(Records from a data source):
-- ==== Sys2Proof/Laws/Ops.lean ====
section
/-!
SUPPORT. Sys2Proof/Laws/Ops.lean: what each shared operation can change: time, replies, events, alarms and counters.
-/
namespace Sys2Proof.Machine
open Sys2Proof

/-! ## Time -/

/-- `advance` changes the two clocks alone. -/
theorem advance_eq (dt : Nat) (s : State) :
    advance dt s = { s with now := (advance dt s).now, hk := (advance dt s).hk } := by
  unfold advance; split <;> rfl

/-! ## What the sending of packets changes -/

/-- `s` with the parts that the sending of packets changes taken from `t`: ring slots and indices, output queues, event
queues, MSI-X counts, REPLY_DROP, the transmit side of the mate link, counters. -/
def sentAs (s t : State) : State :=
  { s with
    host := { s.host with
      replyDrop := t.host.replyDrop, evt := t.host.evt, heldEvents := t.host.heldEvents, alarmSeen := t.host.alarmSeen,
      pcie := { s.host.pcie with
        rplProd := t.host.pcie.rplProd, evtProd := t.host.pcie.evtProd, rplRing := t.host.pcie.rplRing,
        evtRing := t.host.pcie.evtRing, rplWait := t.host.pcie.rplWait, msix0 := t.host.pcie.msix0,
        msix1 := t.host.pcie.msix1, msix2 := t.host.pcie.msix2 },
      spi := { s.host.spi with out := t.host.spi.out, wait := t.host.spi.wait },
      ib := { lp0 := { s.host.ib.lp0 with tx := t.host.ib.lp0.tx }, lp1 := { s.host.ib.lp1 with tx := t.host.ib.lp1.tx } } },
    mate := { s.mate with
      queue := t.mate.queue, unacked := t.mate.unacked, txSeq := t.mate.txSeq, msgId := t.mate.msgId, tx := t.mate.tx,
      ackDue := t.mate.ackDue, rateSent := t.mate.rateSent },
    counters := t.counters }

/-- From `s` to `t` packets were sent or queued, and nothing else happened. -/
def Sends (s t : State) : Prop := t = sentAs s t

/-- From `s` to `t` alarms changed, and packets were sent or queued. -/
def Alarms (s t : State) : Prop := Sends { s with alarms := t.alarms } t

theorem Sends.refl (s : State) : Sends s s := rfl

theorem Sends.trans {s t u : State} (h : Sends s t) (k : Sends t u) : Sends s u := by
  have e : sentAs (sentAs s t) u = sentAs s u := rfl
  unfold Sends at h k ⊢
  rw [h, e] at k
  exact k

theorem Sends.ite {c : Prop} [Decidable c] {s t u : State} (h : Sends s t) (k : Sends s u) :
    Sends s (if c then t else u) := by split <;> assumption

/-- A fold of operations each of which only sends. -/
theorem Sends.foldl {α : Type} (f : State → α → State) (h : ∀ s a, Sends s (f s a)) (l : List α) (s : State) :
    Sends s (l.foldl f s) := by
  induction l generalizing s with
  | nil => exact .refl s
  | cons a r ih => exact (h s a).trans (ih _)

theorem sends_modEvt (s : State) (p : Port) (f : EvtPort → EvtPort) : Sends s (modEvt s p f) := rfl
theorem sends_ctrAdd (s : State) (k n : Nat) : Sends s (ctrAdd s k n) := rfl

theorem sends_sendBurst (type flags seq : Nat) (payload : List Byte) (s : State) :
    Sends s (sendBurst type flags seq payload s) := rfl

theorem sends_pumpMate (n : Nat) (s : State) : Sends s (pumpMate n s) := by
  induction n generalizing s with
  | zero => exact .refl s
  | succ n ih =>
    rw [pumpMate]
    split
    · exact .refl s
    · split
      · refine Sends.trans ?_ (ih _)
        refine Sends.trans ?_ (sends_sendBurst _ _ _ _ _)
        rfl
      · exact .refl s

theorem sends_queuePacket (ws : List Word) (s : State) : Sends s (queuePacket ws s) := by
  refine Sends.trans ?_ (sends_pumpMate _ _)
  rfl

theorem sends_place (s : State) (p : Port) (k : OutPkt) : Sends s (place s p k) := by
  cases p <;> simp only [place]
  · split <;> rfl
  · rfl
  · rfl
  · rfl
  · exact sends_queuePacket _ _

theorem sends_emitTo (p : Port) (code target flags : Nat) (data : List Word) (s : State) :
    Sends s (emitTo p code target flags data s) :=
  ((sends_modEvt s _ _).trans (sends_place _ _ _)).ite ((sends_modEvt s _ _).trans (sends_modEvt _ _ _))

theorem sends_emitF (code target flags : Nat) (data : List Word) (s : State) :
    Sends s (emitF code target flags data s) := by
  unfold emitF
  split
  · rfl
  · exact Sends.foldl _ (fun s p => (sends_emitTo _ _ _ _ _ _).ite (.refl s)) _ _

theorem sends_emit (code target : Nat) (data : List Word) (s : State) : Sends s (emit code target data s) :=
  sends_emitF _ _ _ _ _

theorem sends_alarmNotify (s : State) : Sends s (alarmNotify s) := (Sends.refl s).ite rfl

theorem Sends.alarms_eq {s t : State} (h : Sends s t) : t.alarms = s.alarms := by
  have k := congrArg State.alarms h; exact k

theorem Sends.alarms_of {s t : State} (h : Sends s t) : Alarms s t := by
  unfold Alarms
  rw [h.alarms_eq]
  exact h

theorem Alarms.ite {c : Prop} [Decidable c] {s t u : State} (h : Alarms s t) (k : Alarms s u) :
    Alarms s (if c then t else u) := by split <;> assumption

theorem alarms_notified (code target flags : Nat) (data : List Word) (s : State) (a : SMap Bool) :
    Alarms s (alarmNotify (emitF code target flags data { s with alarms := a })) := by
  have h := (sends_emitF code target flags data { s with alarms := a }).trans (sends_alarmNotify _)
  unfold Alarms
  rw [h.alarms_eq]
  exact h

theorem alarms_raiseAlarm (code target sub : Nat) (data : List Word) (s : State) :
    Alarms s (raiseAlarm code target sub data s) := by
  unfold raiseAlarm
  exact (Sends.refl s).alarms_of.ite (alarms_notified code target 3 data s _)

(Work instructions):
Word for word, output the records that appear above.

(Response to this task):
-- ==== Sys2Proof/Laws/Ops.lean ====
section
/-!
SUPPORT. Sys2Proof/Laws/Ops.lean: what each shared operation can change: time, replies, events, alarms and counters.
-/
namespace Sys2Proof.Machine
open Sys2Proof

/-! ## Time -/

/-- `advance` changes the two clocks alone. -/
theorem advance_eq (dt : Nat) (s : State) :
    advance dt s = { s with now := (advance dt s).now, hk := (advance dt s).hk } := by
  unfold advance; split <;> rfl

/-! ## What the sending of packets changes -/

/-- `s` with the parts that the sending of packets changes taken from `t`: ring slots and indices, output queues, event
queues, MSI-X counts, REPLY_DROP, the transmit side of the mate link, counters. -/
def sentAs (s t : State) : State :=
  { s with
    host := { s.host with
      replyDrop := t.host.replyDrop, evt := t.host.evt, heldEvents := t.host.heldEvents, alarmSeen := t.host.alarmSeen,
      pcie := { s.host.pcie with
        rplProd := t.host.pcie.rplProd, evtProd := t.host.pcie.evtProd, rplRing := t.host.pcie.rplRing,
        evtRing := t.host.pcie.evtRing, rplWait := t.host.pcie.rplWait, msix0 := t.host.pcie.msix0,
        msix1 := t.host.pcie.msix1, msix2 := t.host.pcie.msix2 },
      spi := { s.host.spi with out := t.host.spi.out, wait := t.host.spi.wait },
      ib := { lp0 := { s.host.ib.lp0 with tx := t.host.ib.lp0.tx }, lp1 := { s.host.ib.lp1 with tx := t.host.ib.lp1.tx } } },
    mate := { s.mate with
      queue := t.mate.queue, unacked := t.mate.unacked, txSeq := t.mate.txSeq, msgId := t.mate.msgId, tx := t.mate.tx,
      ackDue := t.mate.ackDue, rateSent := t.mate.rateSent },
    counters := t.counters }

/-- From `s` to `t` packets were sent or queued, and nothing else happened. -/
def Sends (s t : State) : Prop := t = sentAs s t

/-- From `s` to `t` alarms changed, and packets were sent or queued. -/
def Alarms (s t : State) : Prop := Sends { s with alarms := t.alarms } t

theorem Sends.refl (s : State) : Sends s s := rfl

theorem Sends.trans {s t u : State} (h : Sends s t) (k : Sends t u) : Sends s u := by
  have e : sentAs (sentAs s t) u = sentAs s u := rfl
  unfold Sends at h k ⊢
  rw [h, e] at k
  exact k

theorem Sends.ite {c : Prop} [Decidable c] {s t u : State} (h : Sends s t) (k : Sends s u) :
    Sends s (if c then t else u) := by split <;> assumption

/-- A fold of operations each of which only sends. -/
theorem Sends.foldl {α : Type} (f : State → α → State) (h : ∀ s a, Sends s (f s a)) (l : List α) (s : State) :
    Sends s (l.foldl f s) := by
  induction l generalizing s with
  | nil => exact .refl s
  | cons a r ih => exact (h s a).trans (ih _)

theorem sends_modEvt (s : State) (p : Port) (f : EvtPort → EvtPort) : Sends s (modEvt s p f) := rfl
theorem sends_ctrAdd (s : State) (k n : Nat) : Sends s (ctrAdd s k n) := rfl

theorem sends_sendBurst (type flags seq : Nat) (payload : List Byte) (s : State) :
    Sends s (sendBurst type flags seq payload s) := rfl

theorem sends_pumpMate (n : Nat) (s : State) : Sends s (pumpMate n s) := by
  induction n generalizing s with
  | zero => exact .refl s
  | succ n ih =>
    rw [pumpMate]
    split
    · exact .refl s
    · split
      · refine Sends.trans ?_ (ih _)
        refine Sends.trans ?_ (sends_sendBurst _ _ _ _ _)
        rfl
      · exact .refl s

theorem sends_queuePacket (ws : List Word) (s : State) : Sends s (queuePacket ws s) := by
  refine Sends.trans ?_ (sends_pumpMate _ _)
  rfl

theorem sends_place (s : State) (p : Port) (k : OutPkt) : Sends s (place s p k) := by
  cases p <;> simp only [place]
  · split <;> rfl
  · rfl
  · rfl
  · rfl
  · exact sends_queuePacket _ _

theorem sends_emitTo (p : Port) (code target flags : Nat) (data : List Word) (s : State) :
    Sends s (emitTo p code target flags data s) :=
  ((sends_modEvt s _ _).trans (sends_place _ _ _)).ite ((sends_modEvt s _ _).trans (sends_modEvt _ _ _))

theorem sends_emitF (code target flags : Nat) (data : List Word) (s : State) :
    Sends s (emitF code target flags data s) := by
  unfold emitF
  split
  · rfl
  · exact Sends.foldl _ (fun s p => (sends_emitTo _ _ _ _ _ _).ite (.refl s)) _ _

theorem sends_emit (code target : Nat) (data : List Word) (s : State) : Sends s (emit code target data s) :=
  sends_emitF _ _ _ _ _

theorem sends_alarmNotify (s : State) : Sends s (alarmNotify s) := (Sends.refl s).ite rfl

theorem Sends.alarms_eq {s t : State} (h : Sends s t) : t.alarms = s.alarms := by
  have k := congrArg State.alarms h; exact k

theorem Sends.alarms_of {s t : State} (h : Sends s t) : Alarms s t := by
  unfold Alarms
  rw [h.alarms_eq]
  exact h

theorem Alarms.ite {c : Prop} [Decidable c] {s t u : State} (h : Alarms s t) (k : Alarms s u) :
    Alarms s (if c then t else u) := by split <;> assumption

theorem alarms_notified (code target flags : Nat) (data : List Word) (s : State) (a : SMap Bool) :
    Alarms s (alarmNotify (emitF code target flags data { s with alarms := a })) := by
  have h := (sends_emitF code target flags data { s with alarms := a }).trans (sends_alarmNotify _)
  unfold Alarms
  rw [h.alarms_eq]
  exact h

theorem alarms_raiseAlarm (code target sub : Nat) (data : List Word) (s : State) :
    Alarms s (raiseAlarm code target sub data s) := by
  unfold raiseAlarm
  exact (Sends.refl s).alarms_of.ite (alarms_notified code target 3 data s _)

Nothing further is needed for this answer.